Qualitative variables are debugged or filtered by preparing frequency tables. A frequency table offers a summarised presentation of the different categories of a given variable along with its corresponding frequencies (number of cases contained in each category) and percentages (number of cases of each category multiplied by 100 and divided by the total number of available cases). In preparing these tables it must be confirmed that there are no categories different from those actually measured. As an example, the variable gender must have only two categories. Any appearing third category (other than that serving to identify missing values) will constitute an error.

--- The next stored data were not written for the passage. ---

/-- The THM block. -/
def rowsThm : List RegRow := [
  ⟨0x300000, 0x8, 1, 0x0, 0xFFFFFFFF7FFFFFFF, 0x0, 0x0, 0x0⟩,
  ⟨0x300008, 0x8, 1, 0xFFF000FFFFFF, 0x3FFFFFFFFFFFF, 0x0, 0x0, 0x0⟩,
  ⟨0x300010, 0x8, 1, 0x0, 0x1FFFFFFFFFFF, 0x0, 0x0, 0x0⟩,
  ⟨0x300018, 0x8, 1, 0x0, 0xFFFFFFFFFFFFFFFF, 0x0, 0x0, 0x0⟩,
  ⟨0x300020, 0x8, 1, 0x0, 0x1FFFFFFFFFFF, 0x0, 0x0, 0x1⟩,
  ⟨0x300028, 0x8, 1, 0x0, 0xFFFFFFFFFFFFFFFF, 0xFFFF000000000000, 0x0, 0x0⟩,
  ⟨0x301000, 0x8, 256, 0xFFFFFFFFF, 0x3FFFFFFFFFF, 0x0, 0x0, 0x0⟩,
  ⟨0x302000, 0x8, 256, 0xFFFFFFFFFFF, 0xFFFFFFFFFFFFFFFF, 0x0, 0x0, 0x0⟩,
  ⟨0x303000, 0x8, 16, 0xFFF, 0x3FFFFFFF, 0x0, 0x0, 0x0⟩,
  ⟨0x303100, 0x20, 16, 0xFFFFFFFFFFF, 0xFFFFFFFFFFFF, 0x0, 0x0, 0x0⟩,
  ⟨0x303108, 0x20, 16, 0xFFFFFFFFFFF, 0xFFFFFFFFFFFF, 0x0, 0x0, 0x0⟩,
  ⟨0x303110, 0x20, 16, 0xFFFFFFFFFFF, 0xFFFFFFFFFFFF, 0x0, 0x0, 0x0⟩,
  ⟨0x303800, 0x8, 64, 0xFFF, 0xFFFF, 0x0, 0x0, 0x0⟩,
  ⟨0x304000, 0x8, 256, 0xFFFFFFFFFFFF, 0x3FFFFFFFFFFFF, 0x0, 0x0, 0x0⟩,
  ⟨0x305000, 0x8, 16, 0x0, 0x1FFFFFFFFFF, 0x0, 0x0, 0x0⟩]

/-- The MEM block. -/
def rowsMem : List RegRow := [
  ⟨0x400000, 0x8, 1, 0x0, 0x3, 0x0, 0x0, 0x0⟩,
  ⟨0x400008, 0x8, 1, 0x5A0, 0x3FFF, 0x0, 0x3FFF, 0x0⟩,
  ⟨0x400010, 0x8, 1, 0x400, 0x1FF01FF07FF, 0x0, 0x0, 0x0⟩,
  ⟨0x400018, 0x8, 1, 0x0, 0x1FFFFFFFFFFFFF, 0x0, 0x0, 0x0⟩,
  ⟨0x410000, 0x10, 256, 0x4100, 0xFFFFFFFF007FFFFF, 0x0, 0x0, 0x0⟩,
  ⟨0x410008, 0x10, 256, 0x0, 0xFFFFFFFFFFFFFFFF, 0xFF00FFFFFFFFFFFF, 0x0, 0x0⟩,
  ⟨0x420000, 0x20, 16, 0x0, 0xFFFFFFFFFFFFFF, 0x0, 0x0, 0x0⟩,
  ⟨0x420008, 0x20, 16, 0x0, 0xFFFFFFFFFFFFFFFF, 0xFFFFFFFFFFFFFFFF, 0x0, 0x0⟩,
  ⟨0x420010, 0x20, 16, 0x0, 0xFFFFFFFFF, 0x0, 0x0, 0x0⟩]

/-- The PIM block. -/
def rowsPim : List RegRow := [
  ⟨0x500000, 0x8, 1, 0x0, 0x3F, 0x0, 0x0, 0x0⟩,
  ⟨0x501000, 0x20, 16, 0x140064, 0xFFFFFFFF, 0x0, 0x0, 0x0⟩,
  ⟨0x501008, 0x20, 16, 0x0, 0xFFFFFFFFFF7F, 0x0, 0x0, 0x0⟩,
  ⟨0x501010, 0x20, 16, 0x0, 0xFFFFFFFFFFFFFFFF, 0xFFFFFFFFFFFFFFFF, 0x0, 0x0⟩,
  ⟨0x501018, 0x20, 16, 0x0, 0x7, 0x7, 0x0, 0x0⟩]

/-- The LNK block. -/
def rowsLnk : List RegRow := [
  ⟨0x600000, 0x8, 1, 0x1800000FFFF, 0x3FFFFFFFFFFF, 0x0, 0x0, 0x0⟩,
  ⟨0x600008, 0x8, 1, 0x0, 0xFFFFFFFFFFFFFFFF, 0x0, 0x0, 0x0⟩,
  ⟨0x600010, 0x8, 1, 0x0, 0xFFFFFFFF1F03, 0xFFFF00000000, 0x0, 0x0⟩,
  ⟨0x600018, 0x8, 1, 0x0, 0xFFFFFFFFFF, 0x0, 0x0, 0x0⟩,
  ⟨0x601000, 0x20, 32, 0x3C000000, 0xFF3FFFFF1F, 0x0, 0x0, 0x0⟩,
  ⟨0x601008, 0x20, 32, 0xFFFF, 0x7FFFFF, 0x0, 0x0, 0x0⟩,
  ⟨0x601010, 0x20, 32, 0x0, 0xFFFFFFFFFFFFFFFF, 0xFFFFFFFFFFFFFFFF, 0x0, 0x0⟩,
  ⟨0x601018, 0x20, 32, 0x0, 0xFFFFFFFFFFFFFFFF, 0x0, 0x0, 0x0⟩]

/-- The COL block. -/
def rowsCol : List RegRow := [
  ⟨0x700000, 0x8, 1, 0x2, 0x7, 0x0, 0x0, 0x0⟩,
  ⟨0x700008, 0x8, 1, 0x0, 0xFFFFFFFFFFFF01FF, 0xFFFFFFFFFFFF0000, 0x0, 0x0⟩,
  ⟨0x700010, 0x8, 1, 0x0, 0xFFFFFFFFFFFF, 0x0, 0x0, 0x0⟩,
  ⟨0x700018, 0x8, 1, 0x0, 0xFFFFFFFFFFFFFFFF, 0xFFFFFFFFFFFFFFFF, 0x0, 0x0⟩]

/-- The NOC block. -/
def rowsNoc : List RegRow := [
  ⟨0x800000, 0x8, 1, 0x300, 0x3FF, 0x0, 0x0, 0x0⟩,
  ⟨0x800008, 0x8, 1, 0x1244444, 0xFFFFFFF, 0x0, 0x0, 0x0⟩,
  ⟨0x800010, 0x8, 1, 0x0, 0xFFFFFFFFFFFFFFFF, 0xFFFFFFFFFFFFFFFF, 0x0, 0x0⟩,
  ⟨0x800018, 0x8, 1, 0x0, 0xFFFFFFFFFFFFFFFF, 0xFFFFFFFFFFFFFFFF, 0x0, 0x0⟩,
  ⟨0x800020, 0x8, 1, 0x0, 0xFFFFFFFF1FFF, 0x0, 0x0, 0x0⟩,
  ⟨0x800028, 0x8, 1, 0x0, 0xFFFF3FFFFFFFFFFF, 0xFFFF0000FFFFFFFF, 0x0, 0x0⟩,
  ⟨0x801000, 0x8, 64, 0x0, 0xFFFFFFFFFFFFFFFF, 0x0, 0x0, 0x0⟩,
  ⟨0x802000, 0x10, 64, 0x3200, 0x7F7F7F, 0x0, 0x0, 0x0⟩,
  ⟨0x802008, 0x10, 64, 0x0, 0xFFFFFFFFFFFFFFFF, 0x0, 0x0, 0x0⟩,
  ⟨0x804000, 0x8, 1024, 0x0, 0x1FFFFFFFF3, 0x0, 0x0, 0x0⟩]

/-- The SYN block. -/
def rowsSyn : List RegRow := [
  ⟨0x900000, 0x8, 1, 0x0, 0xFFFFFFFFFFFFFFFF, 0xFFFFFFFFFFFFFFFF, 0x0, 0x0⟩,
  ⟨0x910000, 0x8, 16384, 0x0, 0xFFFFF7FFFFFFFFFF, 0x0, 0x0, 0x0⟩]

/-- The KVP block. -/
def rowsKvp : List RegRow := [
  ⟨0xA00000, 0x8, 1, 0x0, 0x1FFFFFFFFFF, 0x0, 0x0, 0x0⟩,
  ⟨0xA00008, 0x8, 1, 0x0, 0x3FFFFFFFFFFF, 0x0, 0x0, 0x0⟩,
  ⟨0xA00010, 0x8, 1, 0x0, 0xFFFFFFFFFFFFFFFF, 0xFFFFFFFFFFFFFFFF, 0x0, 0x0⟩,
  ⟨0xA00018, 0x8, 1, 0x0, 0xFFFFFFFFFFFFFFFF, 0xFFFFFFFFFFFFFFFF, 0x0, 0x0⟩]

/-- The SMP block. -/
def rowsSmp : List RegRow := [
  ⟨0xB00000, 0x8, 1, 0x0, 0xFFFFFFFFFFFFFFFF, 0xFFFFFFFFFFFFFFFF, 0x0, 0x0⟩,
  ⟨0xB01000, 0x20, 16, 0x0, 0xFFFFFFFFFFF3FF03, 0x0, 0x0, 0x0⟩,
  ⟨0xB01008, 0x20, 16, 0x0, 0xFFFFFFFFFFFF, 0x0, 0x0, 0x0⟩,
  ⟨0xB01010, 0x20, 16, 0x0, 0xFFFFFFFFFFFFFFFF, 0xFFFFFFFFFFFFFFFF, 0x0, 0x0⟩]
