-- ==== Sys2Proof/Machine/Mem.lean ====
section
/-! DEFINITION. Device memory (chapter 06): the address map, extents, the check code at work on reads and writes, page
retirement, the vertical channels, evacuation; and the rows of the memory controllers. Data is held by logical address;
stored errors and retired pages by the physical place that serves the address. -/

namespace Sys2Proof.Machine

/-! ### The address map (R128, R129, R157) -/

/-- One GiB. -/
def gib : Nat := 0x40000000

/-- Bytes of device memory: 40 address bits (R128). -/
def memSize : Nat := 2 ^ 40

/-- Whether an address lies in near memory. -/
def isNear (a : Nat) : Bool := decide (a < 256 * gib)

/-- The tile whose slice holds a near address. -/
def tileOf (a : Nat) : Nat := a / gib

/-- The stack that holds a far address, and its base. -/
def stackOf (a : Nat) : Nat := (a - 256 * gib) / (48 * gib)

/-- The base of stack Fn. -/
def stackBase (n : Nat) : Nat := 256 * gib + n * (48 * gib)

/-- The controller that serves an address: the tile's channel controller, or 256 plus the stack number. -/
def ctrlOf (a : Nat) : Nat := if isNear a then tileOf a else 256 + stackOf a

/-- The COMPUTE region size C in bytes (R157). -/
def Dev.computeBytes (d : Dev) : Nat := d.fld R.PIM_CFG F.PIM_CFG_COMPUTE_GIB * gib

/-- Whether an address lies in a COMPUTE region (R157). -/
def Dev.isCompute (d : Dev) (a : Nat) : Bool :=
  !isNear a && decide (a - stackBase (stackOf a) < d.computeBytes)

/-- The tile or stack by which a record names the controller that serves an address (R155). -/
def memUnit (a : Nat) : Nat := if isNear a then tileOf a else stackOf a

/-- The region kind of an address: 0 near, 1 far PROTECTED, 2 far COMPUTE. -/
def Dev.regionKind (d : Dev) (a : Nat) : Nat := if isNear a then 0 else if d.isCompute a then 2 else 1

/-- The state of a tile's slice (R152). -/
def Dev.sliceState (d : Dev) (t : Nat) : Nat := d.fld (R.MEM_NCH_STAT t) F.MEM_NCH_STAT_STATE

/-- The physical place that serves an address: a slice that has been, or is being, evacuated is served from its frame page
by page (R153) (DEDUCED, log entry 61). -/
def Dev.phys (d : Dev) (a : Nat) : Nat :=
  if isNear a then
    match look (tileOf a) d.mem.served with
    | some fr => fr + a % gib
    | none =>
      match d.mem.evac.find? (fun e => e.tile = tileOf a) with
      | some e => if a < e.next then e.frame + a % gib else a
      | none => a
  else a

/-! ### Extents (R130) -/

/-- The end of the extent of a context that holds an address. -/
def Dev.extentEnd (d : Dev) (c a : Nat) : Option Nat :=
  (d.extents.find? (fun e => e.ctx = c && decide (e.base ≤ a) && decide (a < e.base + e.len))).map (fun e => e.base + e.len)

/-- Whether a run of addresses from `a` to `hi` lies in the extents of a context, extent after extent. -/
def Dev.coveredBy (d : Dev) (c hi : Nat) : (fuel a : Nat) → Bool
  | 0, a => decide (hi ≤ a)
  | k + 1, a => decide (hi ≤ a) || match d.extentEnd c a with
    | none => false
    | some b => d.coveredBy c hi k b

/-- Every access made for a context is checked against its extents before it reaches a controller (R130). -/
def Dev.owns (d : Dev) (c a len : Nat) : Bool := d.coveredBy c (a + len) (d.extents.length + 1) a

/-- Whether a run lies inside one extent of a context. -/
def Dev.inOneExtent (d : Dev) (c a len : Nat) : Bool :=
  d.extents.any (fun e => e.ctx = c && decide (e.base ≤ a) && decide (a + len ≤ e.base + e.len))

/-- The contexts that hold an extent over a page. -/
def Dev.pageOwners (d : Dev) (page : Nat) : List Nat :=
  ((d.extents.filter (fun e => decide (e.base ≤ page * 4096) && decide (page * 4096 < e.base + e.len))).map (·.ctx)).eraseDups

/-- The contexts that hold an extent in a slice. -/
def Dev.sliceOwners (d : Dev) (t : Nat) : List Nat :=
  ((d.extents.filter (fun e => isNear e.base && tileOf e.base = t)).map (·.ctx)).eraseDups

/-! ### The runtime defect list (R406) -/

/-- The order of the list: KIND, UNIT, INDEX (R402). -/
def defectBefore (a b : Defect) : Bool :=
  decide (a.kind < b.kind) || (a.kind = b.kind && (decide (a.unit < b.unit) || (a.unit = b.unit && decide (a.index < b.index))))

/-- Add a unit found failed in service, once, with SOURCE RUNTIME and the state in force (R406). -/
def Dev.addDefect (d : Dev) (kind unit index state : Nat) : Dev :=
  if d.boot.defects.any (fun x => x.kind = kind && x.unit = unit && x.index = index) then d
  else if 131072 ≤ d.boot.defects.length then d
  else
    { d with boot := { d.boot with
        defects := insertBy defectBefore ⟨kind, 8, unit, index, state⟩ d.boot.defects
        newRuntime := d.boot.newRuntime + 1 } }

/-! ### Retirement and evacuation (R145, R146, R152, R153) -/

/-- Whether a physical page is retired. -/
def Dev.pageRetired (d : Dev) (p : Nat) : Bool := d.mem.retired.contains (p / 4096)

/-- Whether an access to an address fails under R145: its page is retired, or its slice is LOST. -/
def Dev.accessFails (d : Dev) (a : Nat) : Bool :=
  d.pageRetired (d.phys a) || (isNear a && d.sliceState (tileOf a) = 4)

/-- Whether a GiB of a far stack can be an evacuation frame: PROTECTED, not yet taken, no retired page (R153). -/
def Dev.gibQualifies (d : Dev) (taken : List Nat) (base : Nat) : Bool :=
  !taken.contains base && decide (d.computeBytes ≤ base - stackBase (stackOf base)) &&
    !d.mem.stacksRetired.contains (stackOf base) &&
    d.mem.retired.all (fun p => !(decide (base ≤ p * 4096) && decide (p * 4096 < base + gib)))

/-- The highest qualifying GiB of a stack. -/
def Dev.frameInStack (d : Dev) (taken : List Nat) (n : Nat) : Option Nat :=
  ((List.range 48).map (fun k => stackBase n + (47 - k) * gib)).find? (d.gibQualifies taken)

/-- The next frame: from the lowest-numbered stack that has one (R153). -/
def Dev.nextFrame (d : Dev) (taken : List Nat) : Option Nat := (List.range 16).findSome? (d.frameInStack taken)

Table I shows a frequency table containing three values entered in the database with code 2 (not valid for this variable); these three values therefore must be checked in the database to determine whether they correspond to 0, 1, or missing values. Recalculation of the table is then required.

Table I.

Frequency table for qualitative variable debugging of filtering

Mean pupil diameter  Frequency  Percentage  True percentage* 
< 3 mm  147  72  75 
≥ 3 mm  45  22  23 
Missing  10  – 
Total  205  1 00  100 
*

Excluding missing values.

Quantitative variables

Quantitative variables are debugged by calculating the minimum and maximum values, making sure that they fall within the possible range of values for the variable in question. For example, in conducting a study on the prevalence of Parietaria allergy in nursery school children, the variable age may range from 3–5 when measuring age in years (36–60 if measured in months), but the minimum value must not fall below 3 years and the maximum value (upper limit of the range) cannot exceed 5 years (or the equivalent values in months).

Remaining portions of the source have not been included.